Covered Calls
Investors
have the ability to "rent" out their shares using Call options. E.g If
an investor was to buy 100 shares in XYZ company trading at $20, they
could sell 1 current month Call option "At The Money" ($20). If the
option premium was worth $1 per share the investor is effectively
"renting" their shares for 5% return for that month. Using an at the
money call in this scenario would provide 5% worth of protection to the
investor, i.e the stock price can fall 5% before reaching the break
even point.
Covered Calls are also known as Buy Write's, these can be placed
with your online broker to allow you to simultaneously buy 100 shares
and sell 1 call.
How Do They Work?
At expiry if the share price of XYZ was above $20 the
option would be exercised and the shares would be taken out of the
investors account. This is a good deal, the investor would have just
make $100 ($1 x 100 shares) renting these shares for the month. Now buy
back 100 shares and sell another call for the next month!
At expiry if the shares are worth less than $20, but more than $19
then the Call option would not be exercised, but the investor would
have still made money! (break even is $20 - $1 premium = $19). In this
scenario the investor can just sell another call for the next month!

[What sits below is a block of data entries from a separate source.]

-- ==== Sys2Proof/Machine/Disable.lean ====
section
/-! DEFINITION. Disable points and the disable sequence, PCI Express link events (R116 to R119, R546 of
04_instances.md; R475, R476 of 19_startup_lifecycle.md). -/

namespace Sys2Proof.Machine

/-! ### The disable sequence (Table 4-12) -/

/-- An instance's posted or TAKEN command is abandoned without a reply (R65). -/
def State.abandonCmd (s : State) (tag : Nat) : State :=
  let s := s.modPage tag (fun p => { p with go := false, taken := false, ready := false })
  match s.mbx.held with
  | some h => if h.tag = tag then { s with mbx := { s.mbx with held := none } } else s
  | none => s

/-- Event records due to an instance are not written, its windows are discarded, its masks cleared, and its queue takes
no more (Table 4-12 step 2, R457, 18 Collisions). -/
def State.disableEvents (s : State) (tag : Nat) : State :=
  let s := s.modEvq tag (fun e => { e with active := false, mask := [], copyMask := [] })
  let raised := s.evt.raised.map (fun r => { r with rcpt := r.rcpt.filter (fun p => p.1 ≠ tag) })
  { s with evt := { s.evt with
      raised := raised.filter (fun r => !r.rcpt.isEmpty)
      heldBack := s.evt.heldBack.filter (fun r => !r.rcpt.all (fun p => p.1 = tag))
      windows := s.evt.windows.filter (fun p => p.2.rcpt ≠ tag) } }

/-- An instance's batch jobs: queued ones are freed, running ones stop at their next job boundary (Table 4-12 step 4). -/
def State.discardJobs (s : State) (tag : Nat) : State :=
  let js := (s.sea.jobs.filter (fun p => p.2.tag == tag)).map (·.1)
  js.foldl (fun s n =>
    let s := (s.modJob n (fun j => { j with discard := true })).unwait (.piece n)
    match s.job n with
    | some j => if j.pieces = 0 then s.endJob n 0 [] none else s
    | none => s) s

/-- The disable point of an instance and steps 1 to 5 of Table 4-12. -/
def State.disable (s : State) (tag : Nat) : State :=
  if (s.inst tag).phase ≠ .on then s else
    let s := s.modInst tag (fun i =>
      { i with phase := .disabling, disabledAt := s.now, qps := tmap i.qps (fun _ q => { q with ops := [] }) })
    let s := ((s.abandonCmd tag).disableEvents tag).dropManifests tag
    let s := s.discardJobs tag
    let lanes := (s.fare.sessions.filter (fun p => tag ≠ 0 && p.2.tenant == tag)).map (·.1)
    (lanes.foldl (fun s l => s.markAbort l 0x37) s).take

/-- Every instance enabled passes its disable point. -/
def State.disableAll (s : State) (f : Nat → Bool) : State :=
  (s.enabledTags.filter f).foldl State.disable s

/-- Tables, rings, faults and snapshots of a disabled instance are gone (Table 4-12 step 7); a slice's parameters and
rights take their defaults (R546). -/
def State.disabled (s : State) (tag : Nat) : State :=
  let s := (s.tlbDrop tag 0 0).modInst tag (fun _ => {})
  let s := s.modEvq tag (fun e => { lost := e.lost, lostPrev := e.lostPrev, masked := e.masked, lostPending := e.lostPending, lostDue := e.lostDue })
  let s := if isPf tag then { s with net := { s.net with rxPosts := [] } } else s
  if isSlice tag then
    s.modCfg (fun c => { c with params := c.params.filter (fun p => p.1 / 65536 ≠ tag), rights := terase c.rights tag })
  else s

/-- A function's instance is enabled again once its sequence has ended: after an FLR with the link up, or while VF Enable
covers it (R118, 04 Start-up). -/
def State.reenable (s : State) (tag : Nat) : State :=
  if isPf tag then (if s.ins.linkUp && !s.ins.insts.any (fun p => p.2.phase == .disabling) then s.enable 0 else s)
  else if isVf tag && s.ins.vfEnable && decide (tag ≤ s.ins.numVfs) then s.enable tag
  else s

/-- DISABLE_REVOKE: once the instance's sessions have ended, steps 6 and 7 (R116, R140); INS_SLICE_DESTROY may then
reply. -/
def execDisableRevoke (t tag : Nat) (s : State) : Out :=
  let s := s.tick t
  if (s.inst tag).phase ≠ .disabling || s.fare.sessions.any (fun p => tag ≠ 0 && p.2.tenant == tag && p.2.outcome.isNone) then .next s
  else
    let own (n : Nat) : Bool := (s.obj n).owner == tag
    let s := (s.bumpAll own own).disabled tag
    let s := match s.mbx.held with
      | some h => if h.wait == HeldFor.teardown tag then { s with mbx := { s.mbx with held := some { h with wait := .broadcast } } } else s
      | none => s
    .next ((s.reenable tag).ackHeld).take

/-! ### Disable points (Table 4-11) -/

/-- INS_SLICE_DESTROY. -/
def insSliceDestroyDef : CmdDef :=
  { code := 0x0309, argc := 1, tenant := false, masks := [0x3FF] }

/-- INS_SLICE_DESTROY's work. -/
def insSliceDestroyWork (_tag : Nat) (_io : HostIo) (a : List Word) (s : State) : Answer :=
    let n := fld (arg a 1) 9 0
    if !isSlice n || !s.enabled n then .status 0x0306 s
    else .hold (.teardown n) 0 [] (s.disable n)

/-- INS_SLICE_DESTROY (R114). -/
def execInsSliceDestroy (t tag : Nat) (io : HostIo) (s : State) : Out :=
  .next (s.run insSliceDestroyDef (insSliceDestroyWork tag io) t tag io)

/-- Initiate Function Level Reset of a VF or of the PF; the function's configuration registers take their reset values. -/
def execFunctionLevelReset (t fn : Nat) (s : State) : Out :=
  let s := s.tick t
  if fn = 0 then
    let s := s.disableAll (fun _ => true)
    .next { s with ins := { s.ins with fns := [], vfEnable := false, numVfs := 0, pasidEn := false } }
  else if fn ≤ 31 then .next ((s.disable fn).modFunc fn (fun _ => {}))
  else .next s

/-- VF Enable or NumVFs is written: a change disables every VF; VFs that are off are enabled while VF Enable is set. -/
def execVfEnableChange (t : Nat) (enable : Bool) (n : Nat) (s : State) : Out :=
  let s := s.tick t
  let n := min n 31
  let changed := s.ins.vfEnable && (!enable || n ≠ s.ins.numVfs)
  let s := if changed then s.disableAll isVf else s
  let fns := if changed then s.ins.fns.filter (fun p => p.1 = 0) else s.ins.fns
  let s := { s with ins := { s.ins with vfEnable := enable, numVfs := n, fns } }
  if !enable then .next s
  else .next ((List.range n).foldl (fun s i => if (s.inst (i + 1)).phase = .off then s.enable (i + 1) else s) s).take

/-- The PCIe link is lost: every instance is disabled, and configuration space takes its reset values. -/
def State.linkLost (s : State) : State :=
  let s := s.disableAll (fun _ => true)
  { s with ins := { s.ins with fns := [], vfEnable := false, numVfs := 0, pasidEn := false, linkUp := false } }

/-- The link leaves L0 without PERST_N. -/
def execPcieLinkDown (t : Nat) (s : State) : Out :=
  let s := s.tick t
  if s.ins.linkUp then .next s.linkLost else .next s

/-- PASID Enable is cleared: every slice is disabled. -/
def execPasidEnableClear (t : Nat) (s : State) : Out :=
  let s := (s.tick t).disableAll isSlice
  .next { s with ins := { s.ins with pasidEn := false } }

/-- PERST_N falls (R476). -/
def execPerstNFall (t : Nat) (s : State) : Out :=
  let s := s.tick t
  let s := if s.lcy.powerGood then s.linkLost else s
  .next { s with ins := { s.ins with perstN := false } }

/-- PERST_N rises: the endpoint trains and answers with Retry Status until the part is ready (R475). -/
def execPerstNRise (t : Nat) (s : State) : Out :=
  let s := s.tick t
  if s.ins.perstN then .next s
  else .next { s with ins := { s.ins with perstN := true, perstAt := s.now }, lcy := { s.lcy with crs := true } }

/-- After link-up the PF page becomes READY and Retry Status ends (R476). -/
def execPfPageReady (t : Nat) (s : State) : Out :=
  let s := s.tick t
  if !s.ins.perstN || !s.lcy.powerGood || s.mbx.state ≠ .serving || (s.inst 0).phase ≠ .off then .next s
  else
    let s := { s with ins := { s.ins with linkUp := true }, lcy := { s.lcy with crs := false } }
    .next (s.enable 0).take

end Sys2Proof.Machine
end

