/-- The preferred shadow has been LOCKED for time.revert_s (R274). -/
def execPreferredRevert (t : Nat) (s : State) : Out :=
  let p := s.devN 0x0801
  if p < 2 ∧ (s.shadow p).state = .locked ∧ s.tim.following = .shadow (1 - p) then
    .next (s.tick (max t ((s.shadow p).lockedSince + s.devN 0x0802 * 1000000000))).select
  else .next (s.tick t)

/-- The slew's residual is 0 (R276). -/
def execSlewEnd (t : Nat) (s : State) : Out :=
  match s.tim.slewing, s.tim.following with
  | true, .shadow n =>
    let left := (s.residual n).natAbs * 10000
    let s := s.tick (max t (s.now + (left + nsUnit - 1) / nsUnit))
    .next (if s.residual n = 0 then s.modTim (fun x => { x with slewing := false }) else s)
  | _, _ => .next (s.tick t)

/-- Holdover has lasted time.holdover_alarm_s (R278). -/
def execHoldoverAlarm (t : Nat) (s : State) : Out :=
  if s.tim.following = .holdover ∧ !s.tim.holdAlarm then
    let s := s.tick (max t (s.tim.holdSince + s.devN 0x0807 * 1000000000))
    .next ((s.modTim (fun x => { x with holdAlarm := true })).raiseDev 0x0805 srcServed
      ((s.now - s.tim.holdSince) / 1000000000))
  else .next (s.tick t)

/-! ### The master role (R280, R281) -/

def State.modMaster (s : State) (port : Nat) (f : MasterPort → MasterPort) : State :=
  s.modTim (fun t => { t with masters := tmod t.masters port {} f })
def State.masterPort (s : State) (port : Nat) : MasterPort := tget s.tim.masters port {}

/-- The setting of an enabled master port. -/
def State.masterCfg (s : State) (port : Nat) : Option MasterCfg :=
  match tfind s.cfg.masters port with
  | some m => if m.enable then some m else none
  | none => none

def execMasterSyncSend (t port : Nat) (s : State) : Out :=
  match s.masterCfg port with
  | none => .next (s.tick t)
  | some m =>
    let x := s.masterPort port
    let s := s.tick (match x.syncAt with | some a => max t (a + logNs m.logSync) | none => t)
    let s := s.modMaster port (fun x => { x with syncSeq := (x.syncSeq + 1) % 65536, syncAt := some s.now })
    let flags := if m.oneStep then 0x0008 else 0x0208
    let msg := s.ptpBytes port m.domain 0 flags 0 x.syncSeq 0 m.logSync (toBe 10 0)
    .next (s.sendPtp port m.transport true msg (if m.oneStep then .nothing else .sync x.syncSeq) m.oneStep)

/-- Data of Table 10-6: clockClass, timeSource, currentUtcOffset and its validity. -/
def State.announced (s : State) : Nat × Nat × Int × Bool :=
  match s.tim.timeState with
  | 0 => (248, 0xA0, s.tim.utcOffset, false)
  | 3 => (7, 0x20, s.tim.utcOffset, s.tim.utcValid)
  | n =>
    let cls := match (s.shadow (n - 1)).master with | some m => m.clockClass | none => 0
    (cls, 0x20, s.tim.utcOffset, s.tim.utcValid)

def execMasterAnnounceSend (t port : Nat) (s : State) : Out :=
  match s.masterCfg port with
  | none => .next (s.tick t)
  | some m =>
    let x := s.masterPort port
    let s := s.tick (match x.annAt with | some a => max t (a + logNs m.logAnnounce) | none => t)
    let s := s.modMaster port (fun x => { x with annSeq := (x.annSeq + 1) % 65536, annAt := some s.now })
    let (cls, src, utc, valid) := s.announced
    let body := toBe 10 0 ++ toBe 2 (unsgn 16 utc) ++ toBe 1 0 ++ toBe 1 m.priority1 ++ toBe 1 cls ++ toBe 1 0xFE ++
      toBe 2 0xFFFF ++ toBe 1 m.priority2 ++ toBe 8 s.clockId ++ toBe 2 0 ++ toBe 1 src
    .next (s.sendPtp port m.transport false
      (s.ptpBytes port m.domain 0xB (8 + 4 * b2n valid) 5 x.annSeq 0 m.logAnnounce body))

def execMasterDelayReq (t port : Nat) (m : PtpMsg) (s : State) : Out :=
  let s := s.tick t
  match s.masterCfg port with
  | none => .next s
  | some c =>
    if m.malformed || m.unsupported || m.domain ≠ c.domain then .next s
    else
      let v := s.stampAt (0x0810 + port)
      let body := ptpTime v ++ toBe 8 m.data.source.clock.toNat ++ toBe 2 m.data.source.port
      .next (s.sendPtp port c.transport false
        (s.ptpBytes port c.domain 9 0x0008 3 m.seq (m.correction - (fracOf v : Int)) c.logSync body))

/-! ### PPS (R283, R284) -/

/-- A compare unit of a PPS output fires, and its output rises where the mode allows (R284). -/
def State.ppsRise (s : State) (out : Nat) : State :=
  let s := (s.fireMark (2 + out)).rearm (2 + out)
  let mode := s.devN 0x0808
  if mode = 1 ∨ (mode = 2 ∧ s.tim.timeState ≠ 0) then
    let ends := s.now + s.devN 0x0809 * 1000
    (s.modTim (fun t => if out = 0 then { t with ppsOut0 := true, ppsFall0 := ends } else { t with ppsOut1 := true, ppsFall1 := ends })).emitOut
      (.pin (if out = 0 then "PPS_OUT0" else "PPS_OUT1") true)
  else s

If the share price was below $19 then the investor would loose the
difference between the current share price and the $19 break even.
Aggressive or Conservative Strategies
Aggressive Strategy (In The Money Calls)
If the investor
was to employ an aggressive strategy they could sell "In The Money"
Calls on this share at $17.50 (or lower). This means the investor wants
the stock to be taken out of the account and wants to limit the risk if
the shares fall in value. But for the investor to still make that $1
income the option contract must be worth $3.50. In this example the
investor will loose $2.50 per share selling them at $17.50, but bring
in $3.50 of income the difference still being the $1 per share.
Using
the aggressive strategy the break even price is now $16.50
($20 - $3.50). Now the stock can fall 17.5% before the investor reaches
the break even point. As long as the share price is above $17.50 at
expiration the option will be exercised and the shares taken out of the
account. If the share price is between $16.50 and $17.50 at expiration
the investor will still make money, and if its less than $16.50 the
investor will loose money.
Conservative Strategy (Out Of The Money Calls)
If the investor was to employ
a conservative they could
sell
"Out Of The Money" Calls on this share at $22.50 (or higher). This
means that the investor wants to keep the shares, or benefit if
they grow in value, but want to wear the risk of the shares decreasing
in value. The
investor may receive less than $1 for the premium, lets assume they
still get $1.
In this example the break even
point is still $19 ($20 - $1
premium), but if the shares were to increase in value the investor
would still benefit from the capital growth up to $22.50. If the shares
were to increase above $22.50 the option would be exercised and the
investor would make a maximum of $3.50 ($2.50 growth + $1 premium). If
the shares were between $19 and $22.50 the option would not be
exercised and the investor would make between $0 and $3.49 per share.
If the shares were worth less than $19 the investor would loose money.